What this task involves →
Look at the entries below and restate word for word the lines from the first through the one that has "(decide (s.a.toNat < v.toNat +".

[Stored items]
/-- 41_alu8.md R122, R131 to R134: SUB and SBB with a register or M, SUI and SBI; CY is the borrow, AC is set exactly
when there is no borrow out of bit 3. -/
def Obligations.SubtractionWritesDifferenceAndBorrows : Prop :=
  (∀ o : Operand, encode (Instr.alu .sub o) = [0b10010#5 ++ o.code] ∧ encode (Instr.alu .sbb o) = [0b10011#5 ++ o.code]) ∧
  (∀ v : Byte, encode (.sui v) = [0xD6, v] ∧ encode (.sbi v) = [0xDE, v]) ∧
  ∀ (s : State), ∀ op ∈ [AluOp.sub, AluOp.sbb], ∀ (i : Instr) (v : Byte),
    ((∃ o : Operand, i = Instr.alu op o ∧ v = s.src8 o) ∨ i = Instr.aluImm op v) →
    ∃ t, exec i s = .next t ∧
      (t.a.toNat : Int) =
        ((s.a.toNat : Int) - v.toNat - (if op = .sbb then s.flags.cy.toNat else 0 : Nat)) % 256 ∧
      t.flags = szpFlags t.a
        (decide (s.a.toNat % 16 + (255 - v.toNat) % 16 + (1 - (if op = .sbb then s.flags.cy.toNat else 0)) > 15))
        (decide (s.a.toNat < v.toNat + (if op = .sbb then s.flags.cy.toNat else 0))) ∧
      (t.flags.ac = !decide (s.a.toNat % 16 < v.toNat % 16 + (if op = .sbb then s.flags.cy.toNat else 0))) ∧
      Frame { regs := [.a], flags := true } s t

/-- 41_alu8.md R141, R142: CMP with a register or M and CPI write the flags of the difference and no register. -/
def Obligations.CompareWritesFlagsOnly : Prop :=
  (∀ o : Operand, encode (Instr.alu .cmp o) = [0b10111#5 ++ o.code]) ∧ (∀ v : Byte, encode (.cpi v) = [0xFE, v]) ∧
  ∀ (s : State) (i : Instr) (v : Byte),
    ((∃ o : Operand, i = Instr.alu .cmp o ∧ v = s.src8 o) ∨ i = .cpi v) →
    ∃ t, exec i s = .next t ∧
      t.flags = szpFlags (s.a - v) (decide (s.a.toNat % 16 + (255 - v.toNat) % 16 + 1 > 15))
        (decide (s.a.toNat < v.toNat)) ∧
      Frame { flags := true } s t

/-- 41_alu8.md R124: after a compare Zero says equal and Carry says less, as unsigned numbers; a subtraction or compare
of A with itself leaves Zero set, Carry clear and AuxCarry set. -/
def Obligations.CompareOrdersUnsigned : Prop :=
  ∀ s : State,
    (∀ o : Operand, ∃ t, exec (Instr.alu .cmp o) s = .next t ∧ (t.flags.z = true ↔ s.a = s.src8 o) ∧
      (t.flags.cy = true ↔ s.a.toNat < (s.src8 o).toNat) ∧ t.a = s.a) ∧
    (∀ v : Byte, ∃ t, exec (.cpi v) s = .next t ∧ (t.flags.z = true ↔ s.a = v) ∧
      (t.flags.cy = true ↔ s.a.toNat < v.toNat) ∧ t.a = s.a) ∧
    ∀ op ∈ [AluOp.sub, AluOp.cmp], ∃ t, exec (Instr.alu op (.reg .a)) s = .next t ∧
      t.flags = { s := false, z := true, ac := true, p := true, cy := false } ∧ t.a = if op = .sub then 0 else s.a

/-- 41_alu8.md R125, R135 to R140: ANA, XRA, ORA with a register or M and ANI, XRI, ORI: Carry is cleared, AuxCarry is
forced true by AND and false by XOR and OR, whatever the operands. -/
def Obligations.LogicForcesTheCarries : Prop :=
  (∀ o : Operand, encode (Instr.alu .ana o) = [0b10100#5 ++ o.code] ∧
    encode (Instr.alu .xra o) = [0b10101#5 ++ o.code] ∧ encode (Instr.alu .ora o) = [0b10110#5 ++ o.code]) ∧
  (∀ v : Byte, encode (.ani v) = [0xE6, v] ∧ encode (.xri v) = [0xEE, v] ∧ encode (.ori v) = [0xF6, v]) ∧
  ∀ (s : State), ∀ op ∈ [AluOp.ana, AluOp.xra, AluOp.ora], ∀ (i : Instr) (v : Byte),
    ((∃ o : Operand, i = Instr.alu op o ∧ v = s.src8 o) ∨ i = Instr.aluImm op v) →
    ∃ t, exec i s = .next t ∧
      t.a = (if op = .ana then s.a &&& v else if op = .xra then s.a ^^^ v else s.a ||| v) ∧
      t.flags = szpFlags t.a (decide (op = .ana)) false ∧ Frame { regs := [.a], flags := true } s t

/-- 41_alu8.md R123: subtraction is addition of the complement with the borrow inverted: the same result and AuxCarry,
Carry complemented, Sign, Zero and Parity alike. -/
def Obligations.SubtractionIsComplementAddition : Prop :=
  ∀ (x y : Byte) (bin : Bool),
    sub8 x y bin = add8 x (255 - y) (!bin) ∧ (subFlags x y bin).ac = (addFlags x (255 - y) (!bin)).ac ∧
    (subFlags x y bin).cy = !(addFlags x (255 - y) (!bin)).cy ∧ (subFlags x y bin).s = (addFlags x (255 - y) (!bin)).s ∧
    (subFlags x y bin).z = (addFlags x (255 - y) (!bin)).z ∧ (subFlags x y bin).p = (addFlags x (255 - y) (!bin)).p

/-! ## Increment, decrement, pair arithmetic -/

/-- 42_incdec_pair.md R150, R151, R153, R154: INR r and INR M; Carry is never touched. -/
def Obligations.IncrementKeepsCarry : Prop :=
  ∀ s : State,
    (∀ r : Reg, encode (Instr.inrR r) = [0b00#2 ++ r.code ++ 0b100#3] ∧
      ∃ t, exec (Instr.inrR r) s = .next t ∧ (t.reg r).toNat = ((s.reg r).toNat + 1) % 256 ∧
        t.flags = szpFlags (t.reg r) (decide ((t.reg r).toNat % 16 = 0)) s.flags.cy ∧
        Frame { regs := [r], flags := true } s t) ∧
    (encode .inrM = [0x34] ∧
      ∃ t, exec .inrM s = .next t ∧
        (t.byteAt (joinBytes s.h s.l)).toNat = ((s.byteAt (joinBytes s.h s.l)).toNat + 1) % 256 ∧
        t.flags = szpFlags (t.byteAt (joinBytes s.h s.l))
          (decide ((t.byteAt (joinBytes s.h s.l)).toNat % 16 = 0)) s.flags.cy ∧
        Frame { bytes := [joinBytes s.h s.l], flags := true } s t)

/-- 42_incdec_pair.md R150, R151, R155, R156: DCR r and DCR M; Carry is never touched. -/
def Obligations.DecrementKeepsCarry : Prop :=
  ∀ s : State,
    (∀ r : Reg, encode (Instr.dcrR r) = [0b00#2 ++ r.code ++ 0b101#3] ∧
      ∃ t, exec (Instr.dcrR r) s = .next t ∧ (t.reg r).toNat = ((s.reg r).toNat + 255) % 256 ∧
        t.flags = szpFlags (t.reg r) (decide ((t.reg r).toNat % 16 ≠ 15)) s.flags.cy ∧
        Frame { regs := [r], flags := true } s t) ∧
    (encode .dcrM = [0x35] ∧
      ∃ t, exec .dcrM s = .next t ∧
        (t.byteAt (joinBytes s.h s.l)).toNat = ((s.byteAt (joinBytes s.h s.l)).toNat + 255) % 256 ∧
        t.flags = szpFlags (t.byteAt (joinBytes s.h s.l))
          (decide ((t.byteAt (joinBytes s.h s.l)).toNat % 16 ≠ 15)) s.flags.cy ∧
        Frame { bytes := [joinBytes s.h s.l], flags := true } s t)

/-- 42_incdec_pair.md R157, R158: INX and DCX on BC, DE, HL and SP; no flag records the wrap. -/
def Obligations.PairIncrementWritesNoFlag : Prop :=
  ∀ s : State,
    (∀ p : RegPair,
      (encode (Instr.inx (.rp p)) = [0b00#2 ++ p.code ++ 0b0011#4] ∧
        ∃ t, exec (Instr.inx (.rp p)) s = .next t ∧ (t.rp p).toNat = ((s.rp p).toNat + 1) % 65536 ∧
          Frame { regs := [p.high, p.low] } s t) ∧
      (encode (Instr.dcx (.rp p)) = [0b00#2 ++ p.code ++ 0b1011#4] ∧
        ∃ t, exec (Instr.dcx (.rp p)) s = .next t ∧ (t.rp p).toNat = ((s.rp p).toNat + 65535) % 65536 ∧
          Frame { regs := [p.high, p.low] } s t)) ∧
    (encode (Instr.inx .sp) = [0x33] ∧
      ∃ t, exec (Instr.inx .sp) s = .next t ∧ t.sp.toNat = (s.sp.toNat + 1) % 65536 ∧ Frame { sp := true } s t) ∧
    (encode (Instr.dcx .sp) = [0x3B] ∧
      ∃ t, exec (Instr.dcx .sp) s = .next t ∧ t.sp.toNat = (s.sp.toNat + 65535) % 65536 ∧ Frame { sp := true } s t)

/-- 42_incdec_pair.md R159: DAD adds BC, DE, HL or SP to HL and writes Carry alone; and what the four pairs are. -/
def Obligations.DadAddsIntoHl : Prop :=
  ∀ (p : Pair) (s : State),
    s.pair p = (match p with
      | .rp .bc => joinBytes s.b s.c
      | .rp .de => joinBytes s.d s.e
      | .rp .hl => joinBytes s.h s.l
      | .sp => s.sp) ∧
    encode (Instr.dad p) = [0b00#2 ++ p.code ++ 0b1001#4] ∧
    ∃ t, exec (Instr.dad p) s = .next t ∧ (t.rp .hl).toNat = ((s.rp .hl).toNat + (s.pair p).toNat) % 65536 ∧
      t.flags = { s.flags with cy := decide ((s.rp .hl).toNat + (s.pair p).toNat > 65535) } ∧
      Frame { regs := [.h, .l], flags := true } s t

Your solution →
/-- 41_alu8.md R122, R131 to R134: SUB and SBB with a register or M, SUI and SBI; CY is the borrow, AC is set exactly
when there is no borrow out of bit 3. -/
def Obligations.SubtractionWritesDifferenceAndBorrows : Prop :=
  (∀ o : Operand, encode (Instr.alu .sub o) = [0b10010#5 ++ o.code] ∧ encode (Instr.alu .sbb o) = [0b10011#5 ++ o.code]) ∧
  (∀ v : Byte, encode (.sui v) = [0xD6, v] ∧ encode (.sbi v) = [0xDE, v]) ∧
  ∀ (s : State), ∀ op ∈ [AluOp.sub, AluOp.sbb], ∀ (i : Instr) (v : Byte),
    ((∃ o : Operand, i = Instr.alu op o ∧ v = s.src8 o) ∨ i = Instr.aluImm op v) →
    ∃ t, exec i s = .next t ∧
      (t.a.toNat : Int) =
        ((s.a.toNat : Int) - v.toNat - (if op = .sbb then s.flags.cy.toNat else 0 : Nat)) % 256 ∧
      t.flags = szpFlags t.a
        (decide (s.a.toNat % 16 + (255 - v.toNat) % 16 + (1 - (if op = .sbb then s.flags.cy.toNat else 0)) > 15))
        (decide (s.a.toNat < v.toNat + (if op = .sbb then s.flags.cy.toNat else 0))) ∧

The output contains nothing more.